Salvini and Conte and Di Maio undoubtedly understand all of that and they also understand what the consequences are likely to be for Italian debt now that the ECB is prepared to end its asset purchase program in December after a short taper to €15 billion/month starting in September. All indications point to Italy clashing with Brussels over fiscal concerns in the months ahead and the worry is that between the ECB’s reduced support for the market and the investor jitters that will invariably accompany ongoing enmity between the populists in Italy and E.U. officials in Brussels, Italian bonds will come under immense pressure just as the country is attempting to finance an ambitious (and irresponsible) fiscal expansion.
Earlier this week, Salvini, Conte and Di Maio threatened to veto the E.U. budget in retaliation for what they claim is Brussel’s ineffectiveness at helping Italy cope with an influx of migrants.
Now, according to La Stampa, the Italian government is going to reach out to the ECB and ask for an Italy-focused QE program.
“Italy might be relying on the hope of a new round of government-bond purchases by the European Central Bank to shield its public debt from financial speculation and the threats of a rating downgrade”, Bloomberg writes, summarizing La Stampa and adding that according to one official, “the new QE-styled program could have a different name if needed.”
So these officials have literally called up the ECB (or are at least pondering such a call) and asked that the central bank make up a new QE program that will go into effect once asset purchases are completely wound down in December or perhaps even sooner, because once the budget is unveiled next month, you can bet the bond market is going to pounce if Italy thumbs its nose at Brussels.
Once source told La Stampa that the populists are indeed worried about what’s going to happen when new public spending targets are revealed. Here’s a quote from one source:
If the ECB covers you, markets can’t speculate because they don’t make money. And in this way the rating agencies can’t downgrade your debt.
Right. But again, this amounts to the populists in Italy begging the ECB to print euros in the interest of making it impossible for the market to price a budget that Brussels has repeatedly warned Italy will likely cause problems. They are literally flipping Europe the bird with one hand and calling the ECB for what amounts to a preemptive bailout of the bond market with the other.
As alluded to above, this has been in the making for weeks, but this looks like the most definitive reporting on it yet.
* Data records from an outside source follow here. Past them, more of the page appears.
/-- 05 R94 to R98: QDISC discards what stands in the named channels at its retire, which waits for the slots reserved
at its issue, and no entry of a slot reserved later; QSTAT reads the counts of a channel (Table 5.3) as they stand
before its issue; EVSET and EVCLR act on the events of both masks, never on event 0; EVWAITM waits for all or for one
of its events and reads all fifteen. -/
def Obligations.QueuesAndEvents : Prop :=
  ∀ (cm : Common) (d a : Spec) (srcs : BitVec 4) (kinds : BitVec 3) (ch : BitVec 4) (mask : BitVec 15) (any : Bool)
    (s : State),
    (let r := { scalarReq (.qdisc cm srcs kinds) 0x40 cm [] none with self := srcs.getLsbD s.who.y.num }
     let chs := discChans s.who.y srcs kinds
     Ready r s → Goes r s
       { s := r.taken s
         eff := chs.map fun e =>
           .discardChan e.1 e.2 (((r.taken s).me.chan e.1 e.2).done + ((r.taken s).me.chan e.1 e.2).rsv)
         gate := .marks (chs.map fun e =>
           (e.1, e.2, ((r.taken s).me.chan e.1 e.2).done + ((r.taken s).me.chan e.1 e.2).rsv)) }
       (exec (.qdisc cm srcs kinds) s)) ∧
    (let r := scalarReq (.qstat cm d ch) 0x41 cm [] (some d)
     let n := ch.toNat
     Ready r s → Starts r s (Spec.write s.who.y d (BitVec.ofNat 64
         ((s.me.chan .data n).avail.length + (s.me.chan .data n).rsv * 2 ^ 4 + (s.me.chan .data n).held * 2 ^ 8 +
          (s.me.chan .tok n).avail.length * 2 ^ 12 + (s.me.chan .tok n).rsv * 2 ^ 17 + (s.me.chan .tok n).held * 2 ^ 22 +
          (s.me.chan .bo n).avail.length * 2 ^ 27 + (s.me.chan .bo n).rsv * 2 ^ 32 + (s.me.chan .bo n).held * 2 ^ 37)))
       .open_ .seq (exec (.qstat cm d ch) s)) ∧
    (let r := scalarReq (.evset cm a mask) 0x42 cm [a] none
     Ready r s → Starts r s [.event ((mask.setWidth 16 <<< 1) ||| ((operand s [a] 0).setWidth 16 &&& 0xFFFE)) true]
       .open_ .seq (exec (.evset cm a mask) s)) ∧
    (let r := scalarReq (.evclr cm a mask) 0x43 cm [a] none
     Ready r s → Starts r s [.event ((mask.setWidth 16 <<< 1) ||| ((operand s [a] 0).setWidth 16 &&& 0xFFFE)) false]
       .open_ .seq (exec (.evclr cm a mask) s)) ∧
    (let r := { scalarReq (.evwaitm cm d mask any) 0x44 cm [] (some d) with wait := evWait s.me mask any }
     Ready r s → (∃ t, exec (.evwaitm cm d mask any) s = .next t ∧
         InFlight r s t (Spec.write s.who.y d ((s.me.events &&& 0xFFFE).setWidth 64)) .open_ ∧ OnlyIssue s t) ∧
       (if any then ∃ n, 1 ≤ n ∧ n < 16 ∧ mask.getLsbD (n - 1) = true ∧ s.me.event n = true
        else ∀ n, 1 ≤ n → n < 16 → mask.getLsbD (n - 1) = true → s.me.event n = true))

/-- 05 R102 to R105: RINIT sets a ring at its retire, RACQ and RGET claim a slot at their issue and give its address,
RPUT and RREL post and release at their retire, where a slot is left that no earlier one in flight takes, RSTAT reads
Table 5.6. 05 R102 to R104: of a ring set up by RINIT, a post turns the oldest claimed fill slot into a filled one and
a release frees the oldest consume claim, and no count is lost: claimed, filled and consumed slots and the free ones
add up to the ring's count. -/
def Obligations.Rings : Prop :=
  (∀ (cm : Common) (d a : Spec) (rg : BitVec 4) (s : State),
    let n := rg.toNat
    (let r := { scalarReq (.rinit cm rg a) 0x47 cm [a] none with writes := [ringLoc rg] }
     let v := operand s [a] 0
     let base := (v.extractLsb' 0 22).toNat
     let size := (v.extractLsb' 32 9).toNat
     let count := (v.extractLsb' 48 7).toNat
     Ready r s → n < s.me.ringsN → ringSpecOk v = true → (s.me.ring n).nfill = 0 → (s.me.ring n).ncons = 0 →
       s.me.allocatedRange base (count * size * 256) = true →
       Starts r s [.ringInit n base size count] .open_ .seq (exec (.rinit cm rg a) s)) ∧
    (let r := { scalarReq (.racq cm d rg) 0x48 cm [] (some d) with
                reads := [ringLoc rg], wait := ringWait s.me n Ring.free }
     let u := r.taken s
     let x := s.me.ring n
     Ready r s → n < s.me.ringsN → x.valid = true →
       1 ≤ x.count - x.nfill - x.filled - x.ncons ∧
       Goes r s
         { s := u.setMe (u.me.setRing n
             { x with tail := (x.tail + 1) % x.count, nfill := x.nfill + 1, fillClaims := x.fillClaims + 1 })
           eff := Spec.write s.who.y d (BitVec.ofNat 64 (x.base + x.tail * x.size * 256)) }
         (exec (.racq cm d rg) s)) ∧
    (let r := { scalarReq (.rput cm rg) 0x49 cm [] none with writes := [ringLoc rg] }
     Ready r s → n < s.me.ringsN → (s.me.ring n).valid = true → s.me.ringActs n true < (s.me.ring n).nfill →
       Starts r s [.ringPut n] .open_ .seq (exec (.rput cm rg) s)) ∧
    (let r := { scalarReq (.rget cm d rg) 0x4A cm [] (some d) with
                reads := [ringLoc rg], wait := ringWait s.me n Ring.filled }
     let u := r.taken s
     let x := s.me.ring n
     let w := u.setMe (u.me.setRing n
       { x with ncons := x.ncons + 1, filled := x.filled - 1, posted := x.posted.tail, consClaims := x.consClaims + 1 })
     Ready r s → n < s.me.ringsN → x.valid = true →
       1 ≤ x.filled ∧
       Goes r s
         { s := w.setSq (w.sq.receive (x.posted.headD ⟨0, []⟩))
           eff := Spec.write s.who.y d (BitVec.ofNat 64 (x.base + ((x.head + x.ncons) % x.count) * x.size * 256)) }
         (exec (.rget cm d rg) s)) ∧
    (let r := { scalarReq (.rrel cm rg) 0x4B cm [] none with writes := [ringLoc rg] }
     Ready r s → n < s.me.ringsN → (s.me.ring n).valid = true → s.me.ringActs n false < (s.me.ring n).ncons →
       Starts r s [.ringRel n] .open_ .seq (exec (.rrel cm rg) s)) ∧
    (let r := { scalarReq (.rstat cm d rg) 0x4C cm [] (some d) with reads := [ringLoc rg] }
     Ready r s → n < s.me.ringsN →
       Starts r s (Spec.write s.who.y d (rstatWord (s.me.ring n))) .open_ .seq (exec (.rstat cm d rg) s))) ∧
  (∀ (x : Ring) (k : Carry), x.nfill + x.filled + x.ncons ≤ x.count →
    (1 ≤ x.free → x.claimFill.nfill + x.claimFill.filled + x.claimFill.ncons ≤ x.claimFill.count ∧
      x.claimFill.free + 1 = x.free) ∧
    (1 ≤ x.nfill → (x.post k).nfill + 1 = x.nfill ∧ (x.post k).filled = x.filled + 1 ∧ (x.post k).free = x.free ∧
      (x.post k).posted = x.posted ++ [k]) ∧
    (1 ≤ x.filled → x.claimCons.ncons = x.ncons + 1 ∧ x.claimCons.filled + 1 = x.filled ∧ x.claimCons.free = x.free) ∧
    (1 ≤ x.ncons → x.release.ncons + 1 = x.ncons ∧ x.release.head = (x.head + 1) % x.count ∧
      x.release.free = x.free + 1))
It also comes on the heels of reports that Donald Trump might be willing to (I guess) use the Exchange Stabilization Fund to buy BTPs next year, a proposition that would be too ridiculous to believe were it not for the fact that the market is already speculating that the President could ask Treasury to use the ESF to sell dollars in the interest of engineering greenback weakness thereby enhancing the effectiveness of the tariffs.